## [Saved entries]
==================================================
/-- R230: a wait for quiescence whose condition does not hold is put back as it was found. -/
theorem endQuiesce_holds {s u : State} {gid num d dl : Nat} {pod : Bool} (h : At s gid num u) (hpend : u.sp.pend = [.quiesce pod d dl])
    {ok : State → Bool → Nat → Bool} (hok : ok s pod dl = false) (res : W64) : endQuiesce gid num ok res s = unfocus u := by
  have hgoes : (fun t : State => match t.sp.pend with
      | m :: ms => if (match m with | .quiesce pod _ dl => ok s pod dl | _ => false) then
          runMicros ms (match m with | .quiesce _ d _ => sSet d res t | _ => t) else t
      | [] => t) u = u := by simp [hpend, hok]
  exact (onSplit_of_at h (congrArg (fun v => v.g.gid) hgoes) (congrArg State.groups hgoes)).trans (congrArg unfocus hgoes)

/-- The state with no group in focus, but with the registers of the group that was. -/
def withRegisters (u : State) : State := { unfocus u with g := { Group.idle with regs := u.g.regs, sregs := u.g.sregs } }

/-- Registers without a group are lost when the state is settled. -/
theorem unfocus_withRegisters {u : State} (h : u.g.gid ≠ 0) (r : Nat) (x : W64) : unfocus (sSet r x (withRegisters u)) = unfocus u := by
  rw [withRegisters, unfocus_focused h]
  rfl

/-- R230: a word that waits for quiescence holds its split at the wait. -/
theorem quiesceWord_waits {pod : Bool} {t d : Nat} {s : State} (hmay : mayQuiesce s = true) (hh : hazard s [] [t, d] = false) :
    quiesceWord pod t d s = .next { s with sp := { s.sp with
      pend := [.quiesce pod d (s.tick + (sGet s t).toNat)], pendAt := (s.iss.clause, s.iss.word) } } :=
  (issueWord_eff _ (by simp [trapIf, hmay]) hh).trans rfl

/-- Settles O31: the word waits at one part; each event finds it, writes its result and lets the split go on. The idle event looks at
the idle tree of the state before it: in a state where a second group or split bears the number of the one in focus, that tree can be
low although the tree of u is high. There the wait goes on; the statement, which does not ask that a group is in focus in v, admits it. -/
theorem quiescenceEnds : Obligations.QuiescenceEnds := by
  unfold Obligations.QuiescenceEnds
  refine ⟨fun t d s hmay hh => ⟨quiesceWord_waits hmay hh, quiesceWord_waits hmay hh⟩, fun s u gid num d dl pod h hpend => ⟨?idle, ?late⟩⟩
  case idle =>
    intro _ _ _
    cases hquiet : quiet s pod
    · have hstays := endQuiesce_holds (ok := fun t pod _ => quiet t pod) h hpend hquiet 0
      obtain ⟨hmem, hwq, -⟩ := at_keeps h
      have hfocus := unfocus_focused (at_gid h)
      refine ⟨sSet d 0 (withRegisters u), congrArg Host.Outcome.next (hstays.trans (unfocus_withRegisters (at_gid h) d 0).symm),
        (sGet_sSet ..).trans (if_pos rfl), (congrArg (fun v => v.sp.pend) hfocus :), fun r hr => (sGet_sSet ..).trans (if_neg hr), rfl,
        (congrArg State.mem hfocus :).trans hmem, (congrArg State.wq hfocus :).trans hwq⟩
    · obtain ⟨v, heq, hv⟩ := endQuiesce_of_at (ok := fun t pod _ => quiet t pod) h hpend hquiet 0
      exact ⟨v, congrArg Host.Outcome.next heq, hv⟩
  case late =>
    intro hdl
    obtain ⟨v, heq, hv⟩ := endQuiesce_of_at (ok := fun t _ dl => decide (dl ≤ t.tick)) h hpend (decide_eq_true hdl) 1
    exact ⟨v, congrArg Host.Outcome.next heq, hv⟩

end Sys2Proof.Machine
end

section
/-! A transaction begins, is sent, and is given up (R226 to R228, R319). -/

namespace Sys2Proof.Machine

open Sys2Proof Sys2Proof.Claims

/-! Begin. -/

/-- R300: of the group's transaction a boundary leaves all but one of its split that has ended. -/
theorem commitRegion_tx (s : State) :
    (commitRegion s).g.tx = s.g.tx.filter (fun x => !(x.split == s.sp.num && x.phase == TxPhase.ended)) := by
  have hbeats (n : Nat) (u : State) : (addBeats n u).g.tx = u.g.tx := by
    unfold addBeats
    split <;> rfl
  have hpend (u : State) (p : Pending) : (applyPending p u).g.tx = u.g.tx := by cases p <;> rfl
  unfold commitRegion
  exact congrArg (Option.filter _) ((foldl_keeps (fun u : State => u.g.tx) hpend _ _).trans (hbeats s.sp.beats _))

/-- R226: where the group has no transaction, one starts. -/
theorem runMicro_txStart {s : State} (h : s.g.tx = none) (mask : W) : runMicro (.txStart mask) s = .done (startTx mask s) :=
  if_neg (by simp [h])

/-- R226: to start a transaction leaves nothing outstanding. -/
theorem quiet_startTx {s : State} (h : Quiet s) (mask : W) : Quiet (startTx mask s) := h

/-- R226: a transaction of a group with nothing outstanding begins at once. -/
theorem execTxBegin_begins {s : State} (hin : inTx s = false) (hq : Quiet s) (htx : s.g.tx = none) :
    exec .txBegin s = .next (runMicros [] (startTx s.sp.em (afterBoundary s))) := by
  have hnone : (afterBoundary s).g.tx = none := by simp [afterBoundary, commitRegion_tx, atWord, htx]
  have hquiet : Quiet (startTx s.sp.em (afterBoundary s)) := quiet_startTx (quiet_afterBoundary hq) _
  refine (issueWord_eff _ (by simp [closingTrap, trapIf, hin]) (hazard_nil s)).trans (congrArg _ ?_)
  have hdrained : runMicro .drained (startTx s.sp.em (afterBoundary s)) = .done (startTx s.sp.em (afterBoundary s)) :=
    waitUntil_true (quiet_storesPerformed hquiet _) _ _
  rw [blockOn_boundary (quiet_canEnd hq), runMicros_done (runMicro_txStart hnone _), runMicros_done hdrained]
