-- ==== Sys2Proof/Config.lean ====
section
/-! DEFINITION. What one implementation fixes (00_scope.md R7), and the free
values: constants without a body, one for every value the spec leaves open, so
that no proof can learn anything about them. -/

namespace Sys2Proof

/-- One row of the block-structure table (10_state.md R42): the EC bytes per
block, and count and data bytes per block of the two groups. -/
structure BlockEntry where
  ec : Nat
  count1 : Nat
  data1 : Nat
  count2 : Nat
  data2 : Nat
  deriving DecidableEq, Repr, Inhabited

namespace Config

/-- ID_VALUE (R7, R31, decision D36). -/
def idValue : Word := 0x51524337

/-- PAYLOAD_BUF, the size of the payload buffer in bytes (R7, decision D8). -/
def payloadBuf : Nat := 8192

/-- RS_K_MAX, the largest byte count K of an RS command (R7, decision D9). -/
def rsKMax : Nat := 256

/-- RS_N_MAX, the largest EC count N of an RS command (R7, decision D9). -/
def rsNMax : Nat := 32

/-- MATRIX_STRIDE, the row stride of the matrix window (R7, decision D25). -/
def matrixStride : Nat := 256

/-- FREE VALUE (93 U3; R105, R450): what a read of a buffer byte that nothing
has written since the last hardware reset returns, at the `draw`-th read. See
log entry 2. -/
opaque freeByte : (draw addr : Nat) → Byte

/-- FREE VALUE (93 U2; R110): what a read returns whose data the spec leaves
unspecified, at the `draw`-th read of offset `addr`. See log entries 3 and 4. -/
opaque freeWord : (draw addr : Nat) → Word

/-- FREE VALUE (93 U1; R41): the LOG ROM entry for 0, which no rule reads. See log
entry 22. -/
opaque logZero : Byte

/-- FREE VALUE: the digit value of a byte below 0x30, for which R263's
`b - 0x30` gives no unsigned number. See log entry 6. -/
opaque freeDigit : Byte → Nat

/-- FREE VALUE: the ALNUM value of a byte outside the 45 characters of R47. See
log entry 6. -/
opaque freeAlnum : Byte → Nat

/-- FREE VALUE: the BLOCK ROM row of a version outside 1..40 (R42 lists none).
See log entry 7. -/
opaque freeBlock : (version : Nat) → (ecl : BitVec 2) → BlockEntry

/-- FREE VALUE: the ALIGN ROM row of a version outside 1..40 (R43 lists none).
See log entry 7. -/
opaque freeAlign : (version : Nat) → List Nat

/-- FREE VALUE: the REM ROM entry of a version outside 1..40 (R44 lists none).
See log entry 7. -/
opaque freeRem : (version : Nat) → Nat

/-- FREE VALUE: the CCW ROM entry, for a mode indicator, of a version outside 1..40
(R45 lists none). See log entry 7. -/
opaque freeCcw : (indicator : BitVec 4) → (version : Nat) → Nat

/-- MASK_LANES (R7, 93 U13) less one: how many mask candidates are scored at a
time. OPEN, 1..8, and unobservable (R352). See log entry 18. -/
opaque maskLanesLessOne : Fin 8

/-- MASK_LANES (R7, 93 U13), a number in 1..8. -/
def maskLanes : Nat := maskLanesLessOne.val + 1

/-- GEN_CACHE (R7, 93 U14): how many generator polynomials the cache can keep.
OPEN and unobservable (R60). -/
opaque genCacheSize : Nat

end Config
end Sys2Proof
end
==================================================
## [PROBLEM TO WORK ON]
Repeat the records above line by line, from the first line through the line that contains "unfold Obligations.QuiescenceEnds".

## [SOLUTION BELOW]
/-- R230: a wait for quiescence whose condition does not hold is put back as it was found. -/
theorem endQuiesce_holds {s u : State} {gid num d dl : Nat} {pod : Bool} (h : At s gid num u) (hpend : u.sp.pend = [.quiesce pod d dl])
    {ok : State → Bool → Nat → Bool} (hok : ok s pod dl = false) (res : W64) : endQuiesce gid num ok res s = unfocus u := by
  have hgoes : (fun t : State => match t.sp.pend with
      | m :: ms => if (match m with | .quiesce pod _ dl => ok s pod dl | _ => false) then
          runMicros ms (match m with | .quiesce _ d _ => sSet d res t | _ => t) else t
      | [] => t) u = u := by simp [hpend, hok]
  exact (onSplit_of_at h (congrArg (fun v => v.g.gid) hgoes) (congrArg State.groups hgoes)).trans (congrArg unfocus hgoes)

/-- The state with no group in focus, but with the registers of the group that was. -/
def withRegisters (u : State) : State := { unfocus u with g := { Group.idle with regs := u.g.regs, sregs := u.g.sregs } }

/-- Registers without a group are lost when the state is settled. -/
theorem unfocus_withRegisters {u : State} (h : u.g.gid ≠ 0) (r : Nat) (x : W64) : unfocus (sSet r x (withRegisters u)) = unfocus u := by
  rw [withRegisters, unfocus_focused h]
  rfl

/-- R230: a word that waits for quiescence holds its split at the wait. -/
theorem quiesceWord_waits {pod : Bool} {t d : Nat} {s : State} (hmay : mayQuiesce s = true) (hh : hazard s [] [t, d] = false) :
    quiesceWord pod t d s = .next { s with sp := { s.sp with
      pend := [.quiesce pod d (s.tick + (sGet s t).toNat)], pendAt := (s.iss.clause, s.iss.word) } } :=
  (issueWord_eff _ (by simp [trapIf, hmay]) hh).trans rfl

/-- Settles O31: the word waits at one part; each event finds it, writes its result and lets the split go on. The idle event looks at
the idle tree of the state before it: in a state where a second group or split bears the number of the one in focus, that tree can be
low although the tree of u is high. There the wait goes on; the statement, which does not ask that a group is in focus in v, admits it. -/
theorem quiescenceEnds : Obligations.QuiescenceEnds := by
  unfold Obligations.QuiescenceEnds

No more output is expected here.